**YOUR INSTRUCTIONS:**
Look through the entries below and extract exactly the lines from the one containing "if k.phase != .reading" through the one containing "(s.pread pa 64, (List.range", ends included.

**RECORDS SHOWN:**

==================================================

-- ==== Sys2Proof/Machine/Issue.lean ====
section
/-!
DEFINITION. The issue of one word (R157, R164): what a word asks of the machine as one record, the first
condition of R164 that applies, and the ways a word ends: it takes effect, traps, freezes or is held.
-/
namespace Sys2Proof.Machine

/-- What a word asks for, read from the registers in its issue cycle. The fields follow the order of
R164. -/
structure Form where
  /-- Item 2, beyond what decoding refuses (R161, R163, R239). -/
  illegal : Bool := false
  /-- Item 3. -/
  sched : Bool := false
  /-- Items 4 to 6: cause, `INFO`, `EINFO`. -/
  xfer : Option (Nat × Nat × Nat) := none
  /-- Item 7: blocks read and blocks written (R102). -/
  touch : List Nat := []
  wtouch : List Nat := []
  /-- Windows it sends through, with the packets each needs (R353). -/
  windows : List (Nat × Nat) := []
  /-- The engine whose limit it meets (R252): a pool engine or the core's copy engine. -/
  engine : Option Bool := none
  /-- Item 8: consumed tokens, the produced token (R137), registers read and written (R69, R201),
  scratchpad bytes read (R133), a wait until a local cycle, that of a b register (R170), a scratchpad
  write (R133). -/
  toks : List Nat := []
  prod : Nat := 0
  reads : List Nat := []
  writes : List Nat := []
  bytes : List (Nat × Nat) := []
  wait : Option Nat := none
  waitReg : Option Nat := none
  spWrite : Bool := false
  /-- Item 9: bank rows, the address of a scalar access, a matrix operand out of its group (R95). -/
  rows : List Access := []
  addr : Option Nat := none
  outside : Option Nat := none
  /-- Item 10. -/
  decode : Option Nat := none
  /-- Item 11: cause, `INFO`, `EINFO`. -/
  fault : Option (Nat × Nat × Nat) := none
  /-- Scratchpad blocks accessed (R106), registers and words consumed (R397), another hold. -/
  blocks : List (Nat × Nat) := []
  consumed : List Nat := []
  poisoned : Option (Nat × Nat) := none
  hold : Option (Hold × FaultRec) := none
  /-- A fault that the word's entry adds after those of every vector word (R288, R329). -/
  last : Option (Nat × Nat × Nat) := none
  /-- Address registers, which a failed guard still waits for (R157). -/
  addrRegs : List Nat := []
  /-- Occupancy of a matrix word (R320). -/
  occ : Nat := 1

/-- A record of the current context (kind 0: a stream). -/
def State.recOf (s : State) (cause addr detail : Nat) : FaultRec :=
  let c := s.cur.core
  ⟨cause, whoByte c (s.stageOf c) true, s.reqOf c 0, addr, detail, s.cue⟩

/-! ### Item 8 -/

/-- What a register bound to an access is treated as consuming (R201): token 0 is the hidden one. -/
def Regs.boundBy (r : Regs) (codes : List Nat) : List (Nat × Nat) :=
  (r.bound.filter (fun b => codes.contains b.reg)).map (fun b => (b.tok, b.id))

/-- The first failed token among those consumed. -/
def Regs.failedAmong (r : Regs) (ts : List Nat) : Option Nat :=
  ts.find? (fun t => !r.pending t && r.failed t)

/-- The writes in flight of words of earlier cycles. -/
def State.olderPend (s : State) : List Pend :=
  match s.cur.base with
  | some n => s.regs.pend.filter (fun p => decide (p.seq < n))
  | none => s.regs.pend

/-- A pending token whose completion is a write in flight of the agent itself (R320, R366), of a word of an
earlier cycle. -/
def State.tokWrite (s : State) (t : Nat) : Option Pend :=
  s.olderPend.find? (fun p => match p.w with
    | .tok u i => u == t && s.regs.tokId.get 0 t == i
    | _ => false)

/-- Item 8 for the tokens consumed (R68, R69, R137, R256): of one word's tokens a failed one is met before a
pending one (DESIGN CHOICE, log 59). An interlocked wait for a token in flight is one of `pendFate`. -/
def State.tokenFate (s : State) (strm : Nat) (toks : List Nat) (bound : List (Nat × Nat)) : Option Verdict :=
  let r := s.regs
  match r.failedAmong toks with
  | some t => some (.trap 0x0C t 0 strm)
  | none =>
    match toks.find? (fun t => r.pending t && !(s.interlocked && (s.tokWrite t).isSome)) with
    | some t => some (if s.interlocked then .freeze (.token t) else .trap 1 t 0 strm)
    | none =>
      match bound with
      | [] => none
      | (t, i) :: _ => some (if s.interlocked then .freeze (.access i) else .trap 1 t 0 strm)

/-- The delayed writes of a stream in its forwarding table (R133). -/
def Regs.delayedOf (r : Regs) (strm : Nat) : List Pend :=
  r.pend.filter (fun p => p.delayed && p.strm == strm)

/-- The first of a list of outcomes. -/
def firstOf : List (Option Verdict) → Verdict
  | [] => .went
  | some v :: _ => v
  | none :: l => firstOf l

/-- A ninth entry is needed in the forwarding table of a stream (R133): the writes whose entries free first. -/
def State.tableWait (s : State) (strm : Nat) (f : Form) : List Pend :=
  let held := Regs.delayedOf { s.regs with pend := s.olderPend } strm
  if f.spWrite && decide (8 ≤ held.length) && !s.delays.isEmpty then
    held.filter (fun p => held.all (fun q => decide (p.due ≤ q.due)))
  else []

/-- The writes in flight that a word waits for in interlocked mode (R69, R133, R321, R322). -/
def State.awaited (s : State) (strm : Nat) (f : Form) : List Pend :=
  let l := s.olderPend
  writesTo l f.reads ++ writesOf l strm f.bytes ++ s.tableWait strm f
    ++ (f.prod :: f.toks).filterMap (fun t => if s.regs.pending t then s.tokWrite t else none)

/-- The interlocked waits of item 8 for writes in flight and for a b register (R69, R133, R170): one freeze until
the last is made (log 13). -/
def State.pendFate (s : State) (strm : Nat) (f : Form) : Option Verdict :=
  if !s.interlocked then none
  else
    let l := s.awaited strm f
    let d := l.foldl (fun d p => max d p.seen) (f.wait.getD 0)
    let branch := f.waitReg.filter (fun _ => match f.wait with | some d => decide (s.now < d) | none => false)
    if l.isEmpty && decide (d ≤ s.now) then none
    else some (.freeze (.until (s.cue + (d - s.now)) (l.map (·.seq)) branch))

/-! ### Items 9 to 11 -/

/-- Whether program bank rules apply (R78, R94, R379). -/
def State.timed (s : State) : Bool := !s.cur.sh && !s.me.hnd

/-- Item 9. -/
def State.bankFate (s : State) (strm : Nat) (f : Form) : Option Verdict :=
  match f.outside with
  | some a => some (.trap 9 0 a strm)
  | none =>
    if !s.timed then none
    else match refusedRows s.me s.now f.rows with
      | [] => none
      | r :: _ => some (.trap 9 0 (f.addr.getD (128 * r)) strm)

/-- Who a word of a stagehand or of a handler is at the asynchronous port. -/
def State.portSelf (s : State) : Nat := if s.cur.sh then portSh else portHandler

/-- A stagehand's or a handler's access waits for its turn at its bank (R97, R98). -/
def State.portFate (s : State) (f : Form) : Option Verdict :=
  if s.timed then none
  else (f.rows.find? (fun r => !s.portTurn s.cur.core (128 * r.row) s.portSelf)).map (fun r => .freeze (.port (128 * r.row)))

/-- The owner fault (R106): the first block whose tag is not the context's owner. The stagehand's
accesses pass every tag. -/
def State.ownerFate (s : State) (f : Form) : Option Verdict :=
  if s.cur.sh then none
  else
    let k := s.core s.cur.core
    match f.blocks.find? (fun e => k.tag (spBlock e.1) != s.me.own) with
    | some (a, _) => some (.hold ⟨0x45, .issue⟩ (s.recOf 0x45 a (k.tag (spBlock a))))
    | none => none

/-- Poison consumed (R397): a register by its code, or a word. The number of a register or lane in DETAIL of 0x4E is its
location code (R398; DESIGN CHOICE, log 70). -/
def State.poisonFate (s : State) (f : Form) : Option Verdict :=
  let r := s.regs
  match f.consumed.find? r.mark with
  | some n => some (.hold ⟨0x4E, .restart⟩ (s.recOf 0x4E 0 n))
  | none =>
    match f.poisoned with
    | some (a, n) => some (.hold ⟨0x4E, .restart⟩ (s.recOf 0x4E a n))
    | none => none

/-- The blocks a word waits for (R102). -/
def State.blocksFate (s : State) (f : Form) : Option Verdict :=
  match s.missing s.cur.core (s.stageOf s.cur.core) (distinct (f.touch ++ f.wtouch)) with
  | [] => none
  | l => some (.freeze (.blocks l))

==================================================

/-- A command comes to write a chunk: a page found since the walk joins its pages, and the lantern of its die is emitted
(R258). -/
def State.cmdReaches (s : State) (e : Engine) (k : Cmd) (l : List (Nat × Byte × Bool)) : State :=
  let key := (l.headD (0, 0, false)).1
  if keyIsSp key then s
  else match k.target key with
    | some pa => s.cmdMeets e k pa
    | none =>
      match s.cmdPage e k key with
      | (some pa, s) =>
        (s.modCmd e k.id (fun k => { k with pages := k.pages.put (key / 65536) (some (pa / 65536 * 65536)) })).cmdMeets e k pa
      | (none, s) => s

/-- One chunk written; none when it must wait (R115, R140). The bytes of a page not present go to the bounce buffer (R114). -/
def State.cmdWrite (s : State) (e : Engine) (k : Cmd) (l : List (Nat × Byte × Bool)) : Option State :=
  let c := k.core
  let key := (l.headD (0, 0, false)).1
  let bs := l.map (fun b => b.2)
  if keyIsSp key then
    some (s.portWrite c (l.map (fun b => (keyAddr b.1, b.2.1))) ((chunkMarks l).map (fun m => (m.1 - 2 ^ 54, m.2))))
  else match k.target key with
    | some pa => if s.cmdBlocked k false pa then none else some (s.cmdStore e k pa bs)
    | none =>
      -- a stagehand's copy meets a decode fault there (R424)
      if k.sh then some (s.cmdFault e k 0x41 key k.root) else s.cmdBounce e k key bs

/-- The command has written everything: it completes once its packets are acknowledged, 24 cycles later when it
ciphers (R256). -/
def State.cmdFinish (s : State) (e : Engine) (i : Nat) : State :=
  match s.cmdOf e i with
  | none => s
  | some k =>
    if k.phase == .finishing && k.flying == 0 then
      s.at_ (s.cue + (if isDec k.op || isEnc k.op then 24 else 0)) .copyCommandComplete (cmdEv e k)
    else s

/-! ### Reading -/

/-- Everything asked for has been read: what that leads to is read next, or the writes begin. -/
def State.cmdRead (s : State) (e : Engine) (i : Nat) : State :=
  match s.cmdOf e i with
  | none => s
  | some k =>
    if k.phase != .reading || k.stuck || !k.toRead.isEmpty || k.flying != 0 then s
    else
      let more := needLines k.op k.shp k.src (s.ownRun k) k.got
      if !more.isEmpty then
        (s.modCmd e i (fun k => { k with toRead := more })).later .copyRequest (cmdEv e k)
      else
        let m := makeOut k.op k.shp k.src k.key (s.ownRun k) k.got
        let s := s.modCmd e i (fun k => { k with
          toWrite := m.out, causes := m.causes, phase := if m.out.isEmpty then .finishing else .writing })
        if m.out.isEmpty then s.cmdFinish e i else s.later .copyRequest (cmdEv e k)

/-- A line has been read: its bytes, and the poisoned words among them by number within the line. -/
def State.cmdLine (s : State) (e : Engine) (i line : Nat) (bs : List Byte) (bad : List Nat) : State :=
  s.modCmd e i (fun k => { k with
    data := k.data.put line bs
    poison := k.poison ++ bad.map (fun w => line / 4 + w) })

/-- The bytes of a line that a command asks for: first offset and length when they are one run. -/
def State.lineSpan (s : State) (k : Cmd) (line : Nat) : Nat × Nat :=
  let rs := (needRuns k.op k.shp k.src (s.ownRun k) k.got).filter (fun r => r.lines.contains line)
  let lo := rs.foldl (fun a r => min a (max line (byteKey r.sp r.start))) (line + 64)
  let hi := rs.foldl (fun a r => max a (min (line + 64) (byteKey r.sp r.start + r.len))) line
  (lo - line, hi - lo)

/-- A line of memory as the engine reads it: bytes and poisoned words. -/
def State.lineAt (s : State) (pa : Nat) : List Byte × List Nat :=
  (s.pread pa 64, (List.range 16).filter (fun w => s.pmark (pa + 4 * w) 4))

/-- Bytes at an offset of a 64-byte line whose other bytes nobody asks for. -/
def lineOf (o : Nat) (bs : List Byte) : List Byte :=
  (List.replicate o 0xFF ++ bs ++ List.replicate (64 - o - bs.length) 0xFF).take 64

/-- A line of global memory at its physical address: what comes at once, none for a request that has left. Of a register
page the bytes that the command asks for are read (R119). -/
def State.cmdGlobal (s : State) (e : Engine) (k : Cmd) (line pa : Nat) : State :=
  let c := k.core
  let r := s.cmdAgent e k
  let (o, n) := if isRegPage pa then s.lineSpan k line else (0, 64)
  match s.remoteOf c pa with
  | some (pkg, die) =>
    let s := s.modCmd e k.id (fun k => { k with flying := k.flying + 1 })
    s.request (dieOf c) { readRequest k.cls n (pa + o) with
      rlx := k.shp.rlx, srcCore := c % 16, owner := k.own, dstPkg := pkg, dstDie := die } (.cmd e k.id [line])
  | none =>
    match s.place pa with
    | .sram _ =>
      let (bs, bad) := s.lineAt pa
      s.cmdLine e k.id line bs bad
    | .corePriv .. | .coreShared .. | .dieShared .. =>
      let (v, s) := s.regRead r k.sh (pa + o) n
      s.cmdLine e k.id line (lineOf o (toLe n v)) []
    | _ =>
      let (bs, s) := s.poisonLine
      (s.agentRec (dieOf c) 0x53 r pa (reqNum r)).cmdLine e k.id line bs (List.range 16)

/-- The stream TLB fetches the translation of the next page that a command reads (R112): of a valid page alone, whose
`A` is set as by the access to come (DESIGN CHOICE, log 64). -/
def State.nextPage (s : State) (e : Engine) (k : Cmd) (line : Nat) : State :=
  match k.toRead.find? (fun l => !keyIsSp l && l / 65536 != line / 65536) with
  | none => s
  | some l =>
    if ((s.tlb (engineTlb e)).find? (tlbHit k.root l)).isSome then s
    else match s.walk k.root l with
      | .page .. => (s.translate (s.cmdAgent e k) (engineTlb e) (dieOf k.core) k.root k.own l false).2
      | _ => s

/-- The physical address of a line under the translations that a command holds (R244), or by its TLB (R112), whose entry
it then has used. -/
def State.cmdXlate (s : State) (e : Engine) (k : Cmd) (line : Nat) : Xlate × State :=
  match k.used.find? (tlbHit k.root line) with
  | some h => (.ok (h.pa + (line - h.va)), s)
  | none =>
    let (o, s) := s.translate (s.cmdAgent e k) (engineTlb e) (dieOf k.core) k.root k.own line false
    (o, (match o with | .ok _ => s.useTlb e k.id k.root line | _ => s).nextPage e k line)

==================================================

**TASK ANSWER:**
    if k.phase != .reading || k.stuck || !k.toRead.isEmpty || k.flying != 0 then s
    else
      let more := needLines k.op k.shp k.src (s.ownRun k) k.got
      if !more.isEmpty then
        (s.modCmd e i (fun k => { k with toRead := more })).later .copyRequest (cmdEv e k)
      else
        let m := makeOut k.op k.shp k.src k.key (s.ownRun k) k.got
        let s := s.modCmd e i (fun k => { k with
          toWrite := m.out, causes := m.causes, phase := if m.out.isEmpty then .finishing else .writing })
        if m.out.isEmpty then s.cmdFinish e i else s.later .copyRequest (cmdEv e k)

/-- A line has been read: its bytes, and the poisoned words among them by number within the line. -/
def State.cmdLine (s : State) (e : Engine) (i line : Nat) (bs : List Byte) (bad : List Nat) : State :=
  s.modCmd e i (fun k => { k with
    data := k.data.put line bs
    poison := k.poison ++ bad.map (fun w => line / 4 + w) })

/-- The bytes of a line that a command asks for: first offset and length when they are one run. -/
def State.lineSpan (s : State) (k : Cmd) (line : Nat) : Nat × Nat :=
  let rs := (needRuns k.op k.shp k.src (s.ownRun k) k.got).filter (fun r => r.lines.contains line)
  let lo := rs.foldl (fun a r => min a (max line (byteKey r.sp r.start))) (line + 64)
  let hi := rs.foldl (fun a r => max a (min (line + 64) (byteKey r.sp r.start + r.len))) line
  (lo - line, hi - lo)

/-- A line of memory as the engine reads it: bytes and poisoned words. -/
def State.lineAt (s : State) (pa : Nat) : List Byte × List Nat :=
  (s.pread pa 64, (List.range 16).filter (fun w => s.pmark (pa + 4 * w) 4))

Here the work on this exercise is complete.